There are a lot of things you need to consider.
Whether you’re starting from scratch or preparing to revamp your existing space, taking on the design process can feel overwhelming. Interior design has become an increasingly important part of the client experience and a unique interior is key for attracting new clients. But great design isn’t just a look.
Sonja Sorich is the Founder and Director of Spa Wellness Consulting and helps spa and clinic owners and entrepreneurs conceptualise, develop and bring to life spaces that are functional, beautiful and enhance the client experience.
She has extensive experience in designing beauty and wellness spaces and her advice will help you tackle the process with an open mind and a little extra confidence.
What led you down the path of specialising in design and interiors for the spa and wellness markets?
SS: When I began working in luxury hotels in my early 20’s I quickly realised that I loved ‘beautiful’ spaces for the way they made me feel. I noticed that I floated through my day, even though I was working in a fast pace high pressure role in food and beverage at the time.
Once I began working in the spa and wellness industry I put my natural flair for design into the presentation of the spa as a whole, from dressing beds beautifully, to the presentation of tea service and rituals, to how towels were folded, to visual merchandising, to de-cluttering and organisation.

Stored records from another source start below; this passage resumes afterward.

@[simp] theorem State.putIns_pending (s : State) (t : TileIns) : (s.putIns t).pending = s.pending := rfl
@[simp] theorem State.putIns_fuse (s : State) (t : TileIns) : (s.putIns t).fuse = s.fuse := rfl
@[simp] theorem State.putIns_regs (s : State) (t : TileIns) : (s.putIns t).regs = s.regs := rfl
@[simp] theorem State.putIns_cnts (s : State) (t : TileIns) : (s.putIns t).cnts = s.cnts := rfl
@[simp] theorem State.putIns_stage (s : State) (t : TileIns) : (s.putIns t).stage = s.stage := rfl
@[simp] theorem State.putIns_free (s : State) (t : TileIns) : (s.putIns t).free = s.free := rfl
@[simp] theorem State.putIns_time (s : State) (t : TileIns) : (s.putIns t).time = s.time := rfl
@[simp] theorem State.putIns_trib (s : State) (t : TileIns) : (s.putIns t).trib = s.trib := rfl
@[simp] theorem State.putIns_weir (s : State) (t : TileIns) : (s.putIns t).weir = s.weir := rfl
@[simp] theorem State.putIns_eddy (s : State) (t : TileIns) : (s.putIns t).eddy = s.eddy := rfl
@[simp] theorem State.putIns_ve (s : State) (t : TileIns) : (s.putIns t).ve = s.ve := rfl
@[simp] theorem State.putIns_dist (s : State) (t : TileIns) : (s.putIns t).dist = s.dist := rfl
@[simp] theorem State.putIns_cap (s : State) (t : TileIns) : (s.putIns t).cap = s.cap := rfl
@[simp] theorem State.putIns_slu (s : State) (t : TileIns) : (s.putIns t).slu = s.slu := rfl
@[simp] theorem State.putIns_braid (s : State) (t : TileIns) : (s.putIns t).braid = s.braid := rfl
@[simp] theorem State.putIns_head (s : State) (t : TileIns) : (s.putIns t).head = s.head := rfl
@[simp] theorem State.putIns_mem (s : State) (t : TileIns) : (s.putIns t).mem = s.mem := rfl
@[simp] theorem State.putIns_sec (s : State) (t : TileIns) : (s.putIns t).sec = s.sec := rfl
@[simp] theorem State.putIns_rel (s : State) (t : TileIns) : (s.putIns t).rel = s.rel := rfl
@[simp] theorem State.putIns_power (s : State) (t : TileIns) : (s.putIns t).power = s.power := rfl
@[simp] theorem State.putIns_mgmt (s : State) (t : TileIns) : (s.putIns t).mgmt = s.mgmt := rfl
@[simp] theorem State.putIns_pins (s : State) (t : TileIns) : (s.putIns t).pins = s.pins := rfl

@[simp] theorem State.setSettlement_pending (s : State) (x : Settlement) : (s.setSettlement x).pending = s.pending := rfl
@[simp] theorem State.setSettlement_fuse (s : State) (x : Settlement) : (s.setSettlement x).fuse = s.fuse := rfl
@[simp] theorem State.setSettlement_regs (s : State) (x : Settlement) : (s.setSettlement x).regs = s.regs := rfl
@[simp] theorem State.setSettlement_cnts (s : State) (x : Settlement) : (s.setSettlement x).cnts = s.cnts := rfl
@[simp] theorem State.setSettlement_stage (s : State) (x : Settlement) : (s.setSettlement x).stage = s.stage := rfl
@[simp] theorem State.setSettlement_free (s : State) (x : Settlement) : (s.setSettlement x).free = s.free := rfl
@[simp] theorem State.setSettlement_time (s : State) (x : Settlement) : (s.setSettlement x).time = s.time := rfl
@[simp] theorem State.setSettlement_trib (s : State) (x : Settlement) : (s.setSettlement x).trib = s.trib := rfl
@[simp] theorem State.setSettlement_weir (s : State) (x : Settlement) : (s.setSettlement x).weir = s.weir := rfl
@[simp] theorem State.setSettlement_eddy (s : State) (x : Settlement) : (s.setSettlement x).eddy = s.eddy := rfl
@[simp] theorem State.setSettlement_ve (s : State) (x : Settlement) : (s.setSettlement x).ve = s.ve := rfl
@[simp] theorem State.setSettlement_die (s : State) (x : Settlement) : (s.setSettlement x).die = s.die := rfl
@[simp] theorem State.setSettlement_cap (s : State) (x : Settlement) : (s.setSettlement x).cap = s.cap := rfl
@[simp] theorem State.setSettlement_slu (s : State) (x : Settlement) : (s.setSettlement x).slu = s.slu := rfl
@[simp] theorem State.setSettlement_braid (s : State) (x : Settlement) : (s.setSettlement x).braid = s.braid := rfl
@[simp] theorem State.setSettlement_head (s : State) (x : Settlement) : (s.setSettlement x).head = s.head := rfl
@[simp] theorem State.setSettlement_mem (s : State) (x : Settlement) : (s.setSettlement x).mem = s.mem := rfl
@[simp] theorem State.setSettlement_sec (s : State) (x : Settlement) : (s.setSettlement x).sec = s.sec := rfl
@[simp] theorem State.setSettlement_rel (s : State) (x : Settlement) : (s.setSettlement x).rel = s.rel := rfl
@[simp] theorem State.setSettlement_power (s : State) (x : Settlement) : (s.setSettlement x).power = s.power := rfl
@[simp] theorem State.setSettlement_mgmt (s : State) (x : Settlement) : (s.setSettlement x).mgmt = s.mgmt := rfl
@[simp] theorem State.setSettlement_pins (s : State) (x : Settlement) : (s.setSettlement x).pins = s.pins := rfl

This hands-on experience and working in more than 10 spas, plus other wellness spaces, highlighted how important good design is towards supporting the therapists in doing their best work – without feeling flustered or flat due to working in an environment that was neither conducive to their wellbeing or supported them in having what they needed in the most ergonomically efficient place. An organised and clutter free space does wonders for the mind and the bottom line so this aspect appeals to my practical nature.
Can you give us an overview of your process when designing spa and wellness spaces?

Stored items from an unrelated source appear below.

-- ==== Sys2Proof/Tests/Slice0.lean ====
section
/-! SUPPORT. The row's own tests: for each obligation with hypotheses a state and operands that meet them (`wit_…`; what only a
free value decides is left out and said so), one ill-formed command for each check of `WellFormed`, and the worked examples of
the spec's chapters as single evaluations (`test_…`). -/

open Sys2Proof Sys2Proof.Machine
set_option Elab.async false
set_option maxRecDepth 4000
set_option linter.unusedVariables false

/-- A state with a model set active for tenant 0. -/
def tSet (m : ModelSet) : State := { head := { tenants := [{ active := some { set := m } }, {}, {}, {}] } }
/-- A record that came by Braid. -/
def tRec : Rec := { dest := .braid 0 0 0 }
/-- A state with one command accepted. -/
def tCmd (c : HwCmd) : State := { head := { cmds := [c] } }
/-- A state whose hub die 0 is as given. -/
def tHub (w : WeirHub) : State := { weir := { hubs := [w, {}] } }

/-- A chunk header of an export with no bucket (Table 6.15). -/
def tChunk : List Byte :=
  [0x45, 0x44, 0x45, 0x58, 1, 0, 0, 0] ++ List.replicate 20 0 ++ [0xFF, 0x0A] ++ List.replicate 50 0
/-- A run that stands at an instruction of an opcode. -/
def tRun (op : Nat) : VeRun := { prog := { code := [BitVec.ofNat 64 (op * 2 ^ 56)] }, lanes := [{}] }
/-- Vector engine 0 of hub die 0 in that run. -/
def tVe (op : Nat) : State := { ve := [{ runs := [(0, tRun op)] }, {}] }

/-- A record in stage 0 that is in hub die 0 as entry 0, with its die record and an instruction. -/
def tDie (x : DieRec) (l : List TileIns) : State :=
  { weir := { hubs := [{ recs := [(0, { r := tRec })], streams := [(0, {})] }, {}] }, die := { recs := [x], ins := l } }
/-- The body of a rule edit with one entry: an ADD at part 0, row 0. -/
def tEdit : List Byte := List.replicate 16 0 ++ (1 :: List.replicate 63 0)

/-- A state with a Sluice queue enabled. -/
def tQue (q : Nat) : State := { regs := [(regKey .sluQcfg q 0, 1)] }

/-- A security command at binding 0: a vendor message with a signed command of key 0 and counter 1; SIG_ALG is 0 for the
services that authenticate no one. -/
def tMsg (code : Nat) (body : List Byte) : List Byte :=
  [0x7F, 0, 0, 0, 0, 1] ++ leBytes 2 code ++ [if code < 0x11 then 0 else 3, 0, 0xFF, 0xFF, 0, 0] ++ leBytes 8 1 ++ leBytes 4 0 ++ leBytes 4 0 ++ leBytes 4 body.length ++
  leBytes 4 0 ++ body
def tSigned (code : Nat) (body : List Byte) : SignedCmd := parseSigned ((tMsg code body).drop 6)
/-- A security module in approved mode, with the owner key and that command at its front. -/
def tSvc (code : Nat) (body : List Byte) : State :=
  { sec := { approved := true, keys := [{ keyId := 0, role := 1, tenants := 15 }, { keyId := 1, tenants := 15 }] }, mgmt := { queue := [(0, tMsg code body)] } }
/-- A management message at the front of binding 1. -/
def tAsk (m : List Byte) : State := { sec := { approved := true }, mgmt := { queue := [(1, m)] } }

/-- A key entry of an operator, as a service's body holds it (Table 17.5). -/
def tEntry : List Byte := [2, 0, 0, 0, 2, 3, 0, 0] ++ List.replicate 2728 0

/-- Memory after the erase, with a sealed first sector. -/
def tMem : State := { mem := { erased := true, keys := List.replicate 5 (1, 2), seals := [(0, 1)] } }

/-- A set whose slot 0 holds one spilled tree of one block. -/
def tSpill : State := tSet { slots := [(0, [1, 0, 0x8000000000000000])] }

/-- A message that finds its egress queue full by its own size, and that a test takes. -/
theorem full_alone (m : BrMsg) (p : BrMsg → Bool) (h : 2 ^ 21 ≤ m.body.length) (hp : p m = true) : (foundFull 0 [m]).find? p = some m := by
  have : 2 ^ 21 < 0 + m.size := by
    have := List.length_append (as := m.body) (bs := List.replicate ((8 - m.body.length % 8) % 8) 0)
    unfold BrMsg.size padTo
    omega
  rw [foundFull, if_pos this, List.find?_cons_of_pos hp]
/-- A repair request of a body of `n` bytes, and a port that holds it. -/
def tLong (n : Nat) : BrMsg := { type := 5, body := List.replicate n 0 }
def tFull (n : Nat) : State := { regs := [(regKey .braidPortCfg 0 0, 2)], braid := { ports := [(0, { egress := [tLong n] })] }, time := { bt := 2 ^ 32 } }

/-- `Obligations.IdleStepIsTick`: states and operands that meet each clause's hypotheses. -/
theorem wit_idleStepIsTick :
  (∃ s : State, s.pending = []) ∧
  (∃ s : State, ¬ s.runs) :=
  ⟨⟨{}, rfl⟩,
  ⟨{ pins := { held := true } }, by unfold State.runs; decide⟩⟩

/-- `Obligations.StepKeepsInv`: states and operands that meet each clause's hypotheses. -/
theorem wit_stepKeepsInv :
  (∃ (s t : State), s.Inv ∧ step s = .next t) :=
  ⟨{}, _, by unfold State.Inv State.canon State.gradeLegal; decide,
    rfl⟩

/-- `Obligations.HeldResetStopsParts`: states and operands that meet each clause's hypotheses. -/
theorem wit_heldResetStopsParts :
  (∃ (c : Instr) (s : State), c.inReset = false ∧ ¬ s.runs) ∧
  (∃ (die stack temp : Nat) (s : State), s.pins.held = true) :=
  ⟨⟨.epochStart, { pins := { held := true } }, by decide +kernel,
    by unfold State.runs; decide⟩,
  ⟨9, 11, 105, { pins := { held := true } }, by decide +kernel⟩⟩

SS: Ideally the concept is defined first, as this informs the design and facilities. So, after conducting market research we come to a clear idea on how we might create something unique in the region, as well as understanding what is a feasible size for the business.
I then create an Area & Facilities Program which maps out the spaces and SQM needed for each, to give us the total footprint requirement. At times the footprint has already been allocated so then we might need to adjust the area program by reducing areas or facilities. Or we might expand the offering or simply give a portion of the floor space back to use for something else.
Next, I prepare a detailed Design Brief that is given to the Interior Architects and Designers. This introduces the designers to the workings of a day spa or wellness studio for example, and then it lists all of the considerations pertaining to doors, floors, windows, walls, lighting, electrical, audio, textiles, joinery, wet spaces and beyond. Every last detail is in this brief along with diagrams showing sample floor plans and joinery plans, as well as aspirational and instructional images.
From here the Architects and Designers map out a floorplan, elevations, joinery plans and electrical and lighting plans. I study these in detail and return with feedback and annotations on the plans to communicate what needs revisiting. This process can go on for a little while as we go back and forth refining.
Then a FFE schedule is created that lists all of the fittings, fixtures and materials that are proposed, which have hopefully been selected against the guidelines provided in the Design Brief. However, to be sure I review the schedule and flag any material or fixture that is not suitable for the environment.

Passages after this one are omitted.